(Dataset entries)

======

-- ==== Sys2Proof/Certificates/Slice0/Obligations.lean ====
section
/-! DEFINITION. The statements for the provers. Each says which rule of spec/ it formalises; a statement that rests on a
choice of the model says so and names the log entry. -/

open Sys2Proof Sys2Proof.Machine

/-! ## Encoding (30_encoding.md) -/

/-- R91 to R95: decoding the encoding of a well-formed command gives that command back, every operand at every value,
under every parameter set. -/
def Obligations.DecodeOfEncodeGivesTheCommandBack : Prop :=
  ∀ (c : Config) (i : Instr), i.wellFormed c = true → decode c (encode i).1 (encode i).2 = .command i

/-- R92, R96, R97: whatever the decoder accepts is well formed and is exactly the encoding of the command it answers, so
no two transfers mean the same command and no bit is dropped. -/
def Obligations.DecoderAcceptsOnlyEncodings : Prop :=
  ∀ (c : Config) (word : Word) (data : List Byte) (i : Instr),
    decode c word data = .command i → encode i = (word, data) ∧ i.wellFormed c = true

/-- R94: the words a row accepts are those that agree with its match value under its mask. The three masks are written
out as R94 gives them. -/
def Obligations.DecoderAcceptsExactlyTheRowsUnderTheirMasks : Prop :=
  ∀ (c : Config) (word : Word) (data : List Byte) (op : Opcode),
    (∃ i, decode c word data = .command i ∧ i.opcode = op) ↔
      data.length = op.dataLen c ∧
        match op.format with
        | .n => word &&& 0xFFFFFFFF = op.code.zeroExtend 32
        | .a => word &&& 0xFF0000FF = op.code.zeroExtend 32
        | .s => word &&& 0x000000FF = op.code.zeroExtend 32

/-- R104: the command words the spec spells out, with a data phase of `PAYLOAD_LEN` bytes for SUBMIT, and its two
illegal words. -/
def Obligations.SpelledOutWordsDecodeAsR104Says : Prop :=
  ∀ (c : Config) (p : List Byte), p.length = c.payloadLen →
    decode c 0x00000101 [] = .command (.setAddress 0x0001) ∧
    decode c 0x00BEEF01 [] = .command (.setAddress 0xBEEF) ∧
    decode c 0x00000010 [] = .command .tickRx ∧
    decode c 0x00000011 [] = .command .tickTx ∧
    decode c 0x00000220 p = .command (.submit 0x0002 0x00 p) ∧
    decode c 0x02FFFF20 p = .command (.submit 0xFFFF 0x02 p) ∧
    decode c 0x00000021 [] = .command .collect ∧
    decode c 0x00000030 [] = .command .consume ∧
    decode c 0x00000040 [] = .command .readStatus ∧
    decode c 0x00000110 [] = .rejected .reservedField ∧
    decode c 0x01000001 [] = .rejected .reservedField

/-- R96: a command word with a reserved `OP` (the ranges written out), or with a non-zero reserved field, returns
`ERR_ILLEGAL` (0xE0) and has no other effect: no register, no access to the Transceiver. -/
def Obligations.IllegalWordsAnswerErrIllegalAndDoNothing : Prop :=
  ∀ (s : State) (word : Word) (data : List Byte) (rest : List Input), offered s word data rest →
    let op := (word.extractLsb' 0 8).toNat
    (op = 0 ∨ (0x04 ≤ op ∧ op ≤ 0x0F) ∨ (0x12 ≤ op ∧ op ≤ 0x1F) ∨ (0x22 ≤ op ∧ op ≤ 0x2F) ∨
        (0x31 ≤ op ∧ op ≤ 0x3F) ∨ 0x44 ≤ op ∨
        (op = 0x01 ∧ word.extractLsb' 24 8 ≠ 0) ∨
        (op ≠ 0x01 ∧ op ≠ 0x20 ∧ word.extractLsb' 8 24 ≠ 0)) →
    ∃ t, step s = .next t ∧ answers s t 0x000000E0 [] ∧ sameRegisters s t ∧ sameTransceiver s t ∧
      t.cfg = s.cfg ∧ t.held = none ∧ t.inputs = rest

/-! ## Frames (20_memory.md) -/

/-- R73, R74: the frame layout: sender and receiver little-endian at offsets 0 and 2, the counter at 4, the type at 5, the
payload from 6 on, no padding; and the accessors of R17 read exactly those fields of any frame at least as long as a
header. -/
def Obligations.FrameLayoutIsLittleEndianAtTheOffsetsOfR74 : Prop :=
  (∀ (snd rcv : Addr) (seq type : Byte) (payload : List Byte),
    makeFrame snd rcv seq type payload =
      [snd.extractLsb' 0 8, snd.extractLsb' 8 8, rcv.extractLsb' 0 8, rcv.extractLsb' 8 8, seq, type] ++ payload) ∧
  (∀ (b0 b1 b2 b3 b4 b5 : Byte) (payload : List Byte),
    let f : Frame := [b0, b1, b2, b3, b4, b5] ++ payload
    senderOf f = b1 ++ b0 ∧ receiverOf f = b3 ++ b2 ∧ seqOf f = b4 ∧ typeOf f = b5 ∧ payloadOf f = payload)

/-! ## One step (20_memory.md R71, R72; 70_reset_and_hazards.md R250) -/

/-- R71, R95: a command the interface offers while none is in progress is decoded and run; what is left at the interface
is the rest of the inputs. (That commands come from a list is the model's choice, log 7.) -/
def Obligations.StepRunsTheDecodedCommand : Prop :=
  ∀ (s : State) (word : Word) (data : List Byte) (rest : List Input) (i : Instr),
    offered s word data rest → decode s.cfg word data = .command i →
      step s = exec i (setInputs rest s)

/-- The two things no interface carries are refused by name, the model's reading of R90, R97 and R11 (logs 8 and 9): the word
of a well-formed command with a data phase of another length, and an arriving frame that is not `FRAME_LEN` bytes long. -/
def Obligations.TransfersOfAnotherLengthAreRefusedByName : Prop :=
  (∀ (s : State) (i : Instr) (data : List Byte) (rest : List Input), i.wellFormed s.cfg = true →
    offered s (encode i).1 data rest → data.length ≠ (encode i).2.length → step s = .refused .dataPhase) ∧
  (∀ (s : State) (f : Frame) (rest : List Input), s.inputs = .frame f :: rest → f.length ≠ s.cfg.frameLen →
    step s = .refused .frameLength)

/-- R72, R258: only TICK_TX starts a wait; while it waits (its Transceiver still active) a step takes no command and
writes no register, and the clock stands still. A step that meets an event of the environment (a frame, a loss, an
answer), during the hold or not, writes no register, keeps the hold and does to the Transceiver's side what the event says.
(That a step of the hold is one look at the Transceiver, and that events come from a list, is the model's reading, logs 5
and 7; losses are log 25; that answers are kept in lists is log 3, and that a new answer waits behind the unused ones is the
model's choice, log 26.) -/
def Obligations.HeldTickTxTakesNoCommandAndWritesNothing : Prop :=
  (∀ (i : Instr) (s t : State), exec i s = .next t → t.held ≠ s.held → i = .tickTx) ∧
  (∀ (s : State) (h : Hold), s.held = some h → txActiveAnswer s = true →
    (s.inputs = [] ∨ ∃ word data rest, s.inputs = .command word data :: rest) →
    ∃ t, step s = .next t ∧ sameRegisters s t ∧ t.held = some h ∧ t.inputs = s.inputs ∧
      t.responses = s.responses ∧ t.xlog = s.xlog ∧ t.rxq = s.rxq ∧ t.cfg = s.cfg) ∧
  (∀ (s : State) (e : Input) (rest : List Input), s.inputs = e :: rest → IsEvent s.cfg e →
    ∃ t, step s = .next t ∧ sameRegisters s t ∧ t.held = s.held ∧ t.inputs = rest ∧
      t.responses = s.responses ∧ t.xlog = s.xlog ∧ t.draws = s.draws ∧ t.cfg = s.cfg ∧
      (match e with
        | .frame f => t.rxq = s.rxq ++ [f] ∧ t.carrier = s.carrier ∧ t.txAnswers = s.txAnswers
        | .lose place => t.rxq = s.rxq.eraseIdx place ∧ t.carrier = s.carrier ∧ t.txAnswers = s.txAnswers
        | .carrier b => t.rxq = s.rxq ∧ t.carrier = s.carrier ++ [b] ∧ t.txAnswers = s.txAnswers
        | .txActive b => t.rxq = s.rxq ∧ t.carrier = s.carrier ∧ t.txAnswers = s.txAnswers ++ [b]
        | .command _ _ => False
        | .reset => False))

/-- R162, R159: when the Transceiver reports completion the held TICK_TX ends: an eligible one leaves
`WAITING_FOR_ACK` with the deadline `TICK +8 ACK_TIMEOUT`, a stand-alone ack leaves the transaction alone; the result is
given now, and the clock is as it was. (The hold as steps is the model's reading, log 5.) -/
def Obligations.HeldTickTxEndsWhenTheBurstCompletes : Prop :=
  ∀ (s : State) (h : Hold), s.held = some h → txActiveAnswer s = false →
    (s.inputs = [] ∨ ∃ word data rest, s.inputs = .command word data :: rest) →
    ∃ t, step s = .next t ∧ t.held = none ∧ t.inputs = s.inputs ∧
      t.txState = (if h.elig then .waitingForAck else s.txState) ∧
      t.ackDeadline = (if h.elig then s.tick + s.cfg.ackTimeout else s.ackDeadline) ∧
      t.retryDeadline = s.retryDeadline ∧ t.tick = s.tick ∧ sameIdentity s t ∧ sameSubmission s t ∧
      sameAck s t ∧ sameInbound s t ∧ t.xlog = s.xlog ∧ t.rxq = s.rxq ∧ t.cfg = s.cfg ∧
      answers s t (resultWord .ok h.flags.data) []

/-- R250: reset sets every register to its value of R50 and ends a command in progress without its remaining effects; it
does not touch the Transceiver, and with nothing more to come the MAC then waits. -/
def Obligations.ResetSetsEveryRegisterAndSparesTheTransceiver : Prop :=
  ∀ (s : State) (rest : List Input), s.inputs = .reset :: rest →
    ∃ t, step s = .next t ∧ t.myAddr = 0 ∧ t.addrSet = false ∧ t.tick = 0 ∧ t.seqCtr = 0 ∧ t.txState = .idle ∧
      t.txFrame = List.replicate (6 + s.cfg.payloadLen) 0 ∧ t.txSeq = 0 ∧ t.ackDeadline = 0 ∧ t.retryDeadline = 0 ∧
      t.ackStaged = false ∧ t.ackDst = 0 ∧ t.ackSeq = 0 ∧ t.rxFull = false ∧
      t.rxFrame = List.replicate (6 + s.cfg.payloadLen) 0 ∧ t.held = none ∧ sameTransceiver s t ∧
      t.cfg = s.cfg ∧ t.responses = s.responses ∧ t.inputs = rest ∧ (rest = [] → step t = .next t)

/-- R251, R34, R33: only reset clears `ADDR_SET` or changes an address that is set. -/
def Obligations.OnlyResetUnsetsOrChangesASetAddress : Prop :=
  ∀ (s t : State), step s = .next t → s.addrSet = true →
    (t.addrSet = true ∧ t.myAddr = s.myAddr) ∨ ∃ rest, s.inputs = .reset :: rest

/-- R233: the receive queue is first in, first out: a step takes frames only from its head, in order, and on record, or adds
one arriving frame at its end, or the Transceiver itself loses one; so a frame once popped is not returned again. (That
frames arrive and are lost between commands, from a list, is the model's reading, logs 4, 7 and 25.) -/
def Obligations.ReceiveQueueIsFirstInFirstOut : Prop :=
  ∀ (s t : State), step s = .next t →
    (∃ n, t.rxq = s.rxq.drop n ∧
      popped t.xlog = popped s.xlog ++ s.rxq.take n) ∨
    (∃ f rest, s.inputs = .frame f :: rest ∧ f.length = s.cfg.frameLen ∧ t.rxq = s.rxq ++ [f] ∧ t.xlog = s.xlog) ∨
    (∃ place rest, s.inputs = .lose place :: rest ∧ t.rxq = s.rxq.eraseIdx place ∧ t.xlog = s.xlog)

/-! ## Every command (30_encoding.md R99, R100; 60_exceptions.md R220 to R223) -/

/-- R220: no command faults or is refused: every command, in every state, answers a next state. -/
def Obligations.EveryCommandAnswersANextState : Prop :=
  ∀ (i : Instr) (s : State), ∃ t, exec i s = .next t

/-- R99, R100: a command gives one result, whose code is one that R100 lists for it, with a data phase only for CONSUME
with `PACKET`, which is `RX_FRAME`; a TICK_TX that is held has given none yet (R72). -/
def Obligations.EveryCommandAnswersOneResultOfItsOwnCodes : Prop :=
  ∀ (i : Instr) (s t : State), exec i s = .next t →
    (i = .tickTx ∧ t.held ≠ none ∧ t.responses = s.responses) ∨
    ∃ word phase, answers s t word phase ∧
      (phase ≠ [] → i = .consume ∧ word = 0x00000007 ∧ phase = s.rxFrame) ∧
      word.extractLsb' 0 8 ∈
        (match i with
        | .setAddress _ => [0x00, 0xE2]
        | .powerUp => [0x00]
        | .powerDown => [0x00]
        | .tickRx => [0x00, 0xE1]
        | .tickTx => [0x00, 0xE1]
        | .submit _ _ _ => [0x00, 0x01, 0xE1]
        | .collect => [0x02, 0x03, 0x04, 0x05, 0xE1]
        | .consume => [0x06, 0x07, 0xE1]
        | .readStatus => [0x00]
        | .readTimers => [0x00]
        | .readAck => [0x00]
        | .readConfig => [0x00] : List Byte)

/-- R223: while `ADDR_SET = 0` the five protocol commands return `ERR_UNCONFIGURED` (0xE1) and have no other effect, the
data phase of SUBMIT being taken with its word; the other seven never return it. -/
def Obligations.UnconfiguredProtocolCommandsAreRefusedWithNoEffect : Prop :=
  (∀ (s : State) (word : Word) (data : List Byte) (rest : List Input) (i : Instr),
    offered s word data rest → decode s.cfg word data = .command i → s.addrSet = false →
    i.opcode ∈ [.tickRx, .tickTx, .submit, .collect, .consume] →
    ∃ t, step s = .next t ∧ answers s t 0x000000E1 [] ∧ sameRegisters s t ∧ sameTransceiver s t ∧
      t.cfg = s.cfg ∧ t.held = none ∧ t.inputs = rest) ∧
  (∀ (s t : State) (i : Instr), exec i s = .next t →
    i.opcode ∈ [.setAddress, .powerUp, .powerDown, .readStatus, .readTimers, .readAck, .readConfig] →
    ∃ word, answers s t word [] ∧ word.extractLsb' 0 8 ≠ 0xE1)

/-- R45: each register is written only by the commands of its "written by" column (reset apart), and the parameters by
none (R32). The clauses on the Transceiver's side are no part of R45: that POWER_UP and POWER_DOWN keep the receive queue and
the answers to come is the model's choice, log 25; the lists of answers are log 3, the list of inputs log 7, and what is on
the record of requests log 14. -/
def Obligations.RegistersAreWrittenOnlyByTheirWriters : Prop :=
  ∀ (i : Instr) (s t : State), exec i s = .next t →
    t.cfg = s.cfg ∧ t.inputs = s.inputs ∧
    (i.opcode ≠ .setAddress → sameIdentity s t) ∧
    (i.opcode ≠ .tickRx → t.tick = s.tick ∧ t.rxq = s.rxq) ∧
    (i.opcode ∉ [.submit, .tickTx, .tickRx, .collect] → t.txState = s.txState) ∧
    (i.opcode ≠ .submit → sameSubmission s t) ∧
    (i.opcode ≠ .tickTx → sameDeadlines s t ∧ t.carrier = s.carrier) ∧
    (i.opcode ∉ [.tickRx, .tickTx] → sameAck s t) ∧
    (i.opcode ∉ [.tickRx, .consume] → sameInbound s t) ∧
    (i.opcode ∉ [.tickTx, .submit] → t.txAnswers = s.txAnswers ∧ t.draws = s.draws) ∧
    (i.opcode ∉ [.tickRx, .tickTx, .powerUp, .powerDown] → t.xlog = s.xlog)

/-! ## Configuration, power and observation (44_control.md) -/

/-- R201: SET_ADDRESS (its word: `A16` over `OP = 0x01`, `T8` zero) assigns the address once, any 16-bit value, and is
`ERR_LOCKED` (0xE2) with no effect after that. -/
def Obligations.SetAddressAssignsOnceThenIsLocked : Prop :=
  ∀ (s : State) (addr : Addr),
    decode s.cfg ((0x00 : Byte) ++ addr ++ (0x01 : Byte)) [] = .command (.setAddress addr) ∧
    (s.addrSet = false →
      ∃ t, exec (.setAddress addr) s = .next t ∧ t.myAddr = addr ∧ t.addrSet = true ∧ answers s t 0x00000000 [] ∧
        t.tick = s.tick ∧ t.txState = s.txState ∧ sameSubmission s t ∧ sameDeadlines s t ∧ sameAck s t ∧
        sameInbound s t ∧ sameTransceiver s t ∧ sameRun s t) ∧
    (s.addrSet = true →
      ∃ t, exec (.setAddress addr) s = .next t ∧ answers s t 0x000000E2 [] ∧ sameRegisters s t ∧
        sameTransceiver s t ∧ sameRun s t)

======

→ **What you should do**:
Find every line of the records holding "powerUp". Answer with the count alone.

→ **Response area**:
3